I knew cops were already canvassing the neighborhood. I had done the same thing when I was a rookie, fanning out along with everybody else. Pictures were still being taken of the playground. Playground as crime scene. I got up and walked to the other end of the bench and saw a sickening amount of dried blood. Richard Gross’s.
He’d told me he could take care of Melanie Joan and hadn’t realized that what he really needed was somebody to take care of him. Watch his back. Literally.
I saw Belson scribbling in one of his spiral notebooks.

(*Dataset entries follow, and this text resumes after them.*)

-- ==== Sys2Proof/Laws/State.lean ====
section
/-! SUPPORT. One lemma per field per update of a state field: reading a field after storing one. -/

namespace Sys2Proof.Machine
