theorem timeSetBody_shift (hblock : Block 16 [(4, 4)] p = true) (c : Ctx) (hsource : s.time.source = 0) (hleap : fld p.params 1 1 = 0)
    (hofs : fld p.params 2 2 = 0) (hmode : fld p.params 0 1 = 1) (hvalid : s.time.valid = true) (hmin : 0 ≤ (s.nowNs : Int) + sfld p.params 8 8)
    (hmax : s.nowNs + sfld p.params 8 8 ≤ (timeMax : Int)) :
    timeSetBody c p s = ({ s with time.due := s.time.due ++ [.set (queueId p.bay p.queue)] }, .hold .timeSet) := by
  rw [timeSetBody, fixedBody_block hblock]
  simp [hsource, hleap, hofs, hmode, hvalid, Int.not_lt.mpr hmax, Int.not_lt.mpr hmin]

theorem timeSetBody_offset (hblock : Block 16 [(4, 4)] p = true) (c : Ctx) (hmode : fld p.params 0 1 = 2) (hleap : fld p.params 1 1 ≤ 2)
    (hvalue : fld p.params 8 8 = 0) (hutc : s.time.source = 2 → s.time.ptp.utcValid = false) :
    timeSetBody c p s = ({ s with time.due := s.time.due ++ [.set (queueId p.bay p.queue)] }, .hold .timeSet) := by
  rw [timeSetBody, fixedBody_block hblock]
  simp [hmode, Nat.not_lt.mpr hleap, hvalue]
  exact hutc

end

/-- Settles O23: TIME_SET acts at its boundary; an event of a source moves what that source keeps. -/
theorem timeIsSetReadAndDisciplined : Obligations.TimeIsSetReadAndDisciplined := by
  unfold Obligations.TimeIsSetReadAndDisciplined
  refine ⟨fun p s => ?_, fun a m seq t3 stamp s => ?_⟩
  · dsimp only
    refine ⟨fun hstarts hblock => ⟨fun hsource hleap hofs => ⟨fun hmode hmax => ?_, fun hmode hvalid hmin hmax => ?_⟩, fun hmode hleap hvalue hutc => ?_⟩,
      fun f hbusy hkind hpkt => ?_, ⟨fun hmode => ?_, fun hmode hlarge => ?_, fun hmode hsmall => ?_, fun hmode => ?_⟩, fun hstarts hblock => ?_,
      fun hstarts hblock hlow hhigh => ?_⟩
    · exact command_timeSet_holds hstarts hblock (timeSetBody_step hblock _ hsource hleap hofs hmode hmax)
    · exact command_timeSet_holds hstarts hblock (timeSetBody_shift hblock _ hsource hleap hofs hmode hvalid hmin hmax)
    · exact command_timeSet_holds hstarts hblock (timeSetBody_offset hblock _ hmode hleap hvalue hutc)
    · simp only [State.timeChange, hbusy, hkind, hpkt, if_true]
    · simp only [timeSetApply, hmode]
    · simp only [timeSetApply, hmode, if_neg (Nat.not_le.mpr hlarge)]
    · simp only [timeSetApply, hmode, if_pos hsmall]
    · simp only [timeSetApply, hmode]
    · refine congrArg Host.Outcome.next (command_replies hstarts hblock ?_)
      rw [ctx_bay]
      rfl
    · refine congrArg Host.Outcome.next (command_reads hstarts hblock ?_)
      rw [if_neg (by omega)]
      rfl
  · dsimp only
    refine ⟨fun hdomain hport htransport => ⟨fun hbest => ?_, fun d hbest => ⟨fun hother => ?_, fun hown => ?_⟩⟩, fun d => ⟨fun hsame => ?_, fun hnew => ?_⟩,
      fun hmaster => ⟨?_, fun t hseq horigin => ?_⟩, fun hmaster => ?_, fun t1 t4 ht1 hreq => ?_, fun hmaster hdue => ?_, ⟨fun q hprev hnear => ?_, fun hfirst => ?_⟩,
      fun hqual hdue => ?_, fun husable hcycles hdue hqual => ?_, fun hgood hdue => ?_, fun c hhead hsource => ?_⟩
    · show execPtpAnnounce .. = _
      rw [execPtpAnnounce, if_neg (by simp [hdomain, hport, htransport])]
      dsimp only
      rw [hbest]
    · show execPtpAnnounce .. = _
      rw [execPtpAnnounce, if_neg (by simp [hdomain, hport, htransport])]
      dsimp only
      rw [hbest]
      dsimp only
      rw [if_pos (by simpa using hother)]
    · show execPtpAnnounce .. = _
      rw [execPtpAnnounce, if_neg (by simp [hdomain, hport, htransport])]
      dsimp only
      rw [hbest]
      dsimp only
      rw [if_neg (by simp [hown])]
      simp only [Bool.and_eq_true, decide_eq_true_eq, apply_ite Host.Outcome.next]
    · rw [State.followMaster, if_pos hsame]
    · rw [State.followMaster, if_neg hnew]
    · show execPtpSync .. = _
      rw [execPtpSync, if_neg (by simp [hmaster])]
      cases m.origin <;> rfl
    · show execPtpFollowUp .. = _
      rw [execPtpFollowUp, if_neg (by simp [hmaster, hseq]), horigin]
    · exact if_pos hmaster
    · show execPtpDelayResp .. = _
      rw [execPtpDelayResp, ht1]
      dsimp only
      rw [if_pos hreq]
      simp only [ht1]
    · show execPtpAnnounceTimeout .. = _
      rw [execPtpAnnounceTimeout, if_pos (by simpa [hmaster] using hdue)]
    · show execPpsInEdge .. = _
      rw [execPpsInEdge, hprev]
      dsimp only
      rw [if_neg (by simpa using hnear)]
      simp only [Bool.and_eq_true, decide_eq_true_eq, apply_ite Host.Outcome.next]
    · show execPpsInEdge .. = _
      rw [execPpsInEdge, hfirst]
      rfl
    · exact if_pos (by simp [hqual, hdue])
    · exact if_pos (by simp [husable, hcycles, hdue, hqual])
    · exact if_pos (by simp [hgood, hdue])
    · show execSourcePromote .. = _
      rw [execSourcePromote, hhead]
      exact if_neg hsource

end Sys2Proof.Machine
end

section
/-! PROOFS. R204 to R233: the events of the time base and of the real-time clock. -/

namespace Sys2Proof.Machine
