-- ==== Sys2Proof/Machine/Timers.lean ====
section
/-! DEFINITION. The divider and the timer (60 R520 to R523). Each `while` of the rules runs as often as the period
fits into the accumulated cycles (log 16). -/

namespace Sys2Proof.Machine

/-- 60 R522: the period TAC[1:0] selects. -/
def timerPeriod (tac : BitVec 3) : Nat :=
  if tac.extractLsb' 0 2 = 0 then 1024
  else if tac.extractLsb' 0 2 = 1 then 16
  else if tac.extractLsb' 0 2 = 2 then 64
  else 256

/-- 60 R520: the divider, over c cycles. -/
def divStep (c : Nat) (t : Timer) : Timer :=
  { t with
    divAcc := (t.divAcc + c) % Config.divPeriod
    div := t.div + BitVec.ofNat 8 ((t.divAcc + c) / Config.divPeriod) }

/-- 60 R522: one increment of TIMA; from 0xFF it reloads from TMA and requests the timer interrupt. -/
def timaTick (s : State) : State :=
  if s.timer.tima = 0xFF then request 2 { s with timer.tima := s.timer.tma }
  else { s with timer.tima := s.timer.tima + 1 }

/-- 60 R522: n increments of TIMA. -/
def timaTicks : Nat → State → State
  | 0, s => s
  | n + 1, s => timaTicks n (timaTick s)

/-- 60 R522: the timer, over c cycles; while TAC[2] = 0 the counter keeps its value (D20). -/
def timaStep (c : Nat) (s : State) : State :=
  if s.timer.tac.getLsbD 2 then
    let p := timerPeriod s.timer.tac
    timaTicks ((s.timer.timerCounter + c) / p) { s with timer.timerCounter := (s.timer.timerCounter + c) % p }
  else s

/-- 60 R501, R520, R522: `TimerStep(c)`: the divider, then the timer. -/
def timerStep (c : Nat) (s : State) : State := timaStep c { s with timer := divStep c s.timer }

end Sys2Proof.Machine
end

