-- ==== Sys2Proof/Machine/Video.lean ====
section
/-! DEFINITION. The PPU's step (61 R600 to R604, R616): line counter, modes, STAT and V-blank requests, the line
drawn at mode 3 entry, the H-blank DMA block. `spd` is the speed factor at the start of the step (70 R814). -/

namespace Sys2Proof.Machine

/-- 10 R31: the speed factor. -/
def spdOf (s : State) : Nat := if s.doubleSpeed then 2 else 1

/-- 61 R602: what a PPU step does while LCDC[7] = 0. -/
def lcdOff (p : Ppu) : Ppu := { p with ly := 0, dot := 0, mode := 0 }

/-- 61 R603: the end of a line; entering line 144 requests V-blank and publishes the frame (R616). -/
def nextLine (s : State) : State :=
  let ly := if s.ppu.ly + 1 = 154 then 0 else s.ppu.ly + 1
  let s := { s with ppu.ly := ly }
  if ly = 144 then request 0 { s with ppu.prepared := s.ppu.screen } else s

/-- 61 R603: n line ends. -/
def nextLines : Nat → State → State
  | 0, s => s
  | n + 1, s => nextLines n (nextLine s)

/-- 61 R601, R603: the mode of a position. -/
def modeAt (spd : Nat) (ly : Byte) (dot : Nat) : BitVec 2 :=
  if 144 ≤ ly then 1
  else if dot < Config.oamScanCycles * spd then 2
  else if dot < Config.drawCycles * spd then 3
  else 0

/-- 61 R603, 10 R49: whether STAT requests on entering mode m. -/
def statSelects (p : Ppu) (m : BitVec 2) : Bool :=
  (decide (m = 0) && p.statSel.getLsbD 0) || (decide (m = 1) && p.statSel.getLsbD 1) ||
    (decide (m = 2) && p.statSel.getLsbD 2)

/-- 61 R603: entering a new mode: the line at mode 3, the HDMA block at mode 0, the STAT request, then the mode. -/
def enterMode (m : BitVec 2) (s : State) : Res Unit :=
  let s := if m = 3 then { s with ppu := renderLine s.cgbMode s.ppu.ly.toNat s.ppu } else s
  (if m = 0 then hdmaHblankBlock s else .ok () s).then fun _ s =>
    let s := if statSelects s.ppu m then request 1 s else s
    { s with ppu.mode := m }

/-- 61 R603: the LY = LYC comparison, its edge and its request. -/
def compareLyc (s : State) : State :=
  let coin := decide (s.ppu.ly = s.ppu.lyc)
  let s := if coin && !s.ppu.prevCoin && s.ppu.statSel.getLsbD 3 then request 1 s else s
  { s with ppu.prevCoin := coin }

/-- 61 R603: the counters of a PPU step, each line end as often as a line fits into the cycles (log 16). -/
def advanceDot (spd c : Nat) (s : State) : State :=
  let line := Config.lineCycles * spd
  nextLines ((s.ppu.dot + c) / line) { s with ppu.dot := (s.ppu.dot + c) % line }

/-- 61 R602, R603: `PpuStep(c)`. -/
def ppuStep (spd c : Nat) (s : State) : Res Unit :=
  if bitOf s.ppu.lcdc 7 then
    let s := advanceDot spd c s
    let m := modeAt spd s.ppu.ly s.ppu.dot
    (if m ≠ s.ppu.mode then enterMode m s else .ok () s).then fun _ s => compareLyc s
  else .ok () { s with ppu := lcdOff s.ppu }

end Sys2Proof.Machine
end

“He was supposed to be flying to L.A. tonight,” I said. “Gross.”
Belson said, “I already checked with the Mandarin. Looking for incoming calls. He got one about seven o’clock, about the time he should have been leaving for the airport. Then another at midnight.”
“You able to get the number?”
Belson snorted. “You’re not gonna believe this,” he said. “But both calls were placed from a bank of pay phones at the bus terminal at South Station.”
“There’s still pay phones?” I said. “I thought they disappeared about the same time boom boxes did.”
Belson put away his notebook. “Why does a guy come to this spot in the middle of the night?”
“He and Melanie Joan were sleeping together,” I said. “Maybe he really did want to be her hero.”
“Maybe he thought he was a character in one of her goddamn books,” Belson said. “Poor bastard didn’t know that you’re the one who wants to be the hero of every drama.”
“I prefer to think of it as progressive feminist advocacy,” I said.
Belson squinted at me. “You talk an amazing amount of shit. You know that, right?” he said.
“Sadly,” I said, “I do know.”
“You think there’s more going on here than someone looking to get even for Melanie Joan copying off somebody else’s paper?” he said.
“My father told me one time that murder’s not just about motive,” I said. “It’s about stakes, too. And that the sooner you identify them, the sooner you can crack the case.”
“So what are the stakes here?” Belson said.
“Wish I knew,” I said.
I stood up. Looked at my watch. Past three in the morning. I was hoping that Melanie Joan would be asleep when I got back to River Street Place.
“But I’ve got to level, Lieutenant,” I said. “I’m starting to think that the things I don’t know about this case could fill a book.”
“Book reference,” Belson said, nodding. “Got it.”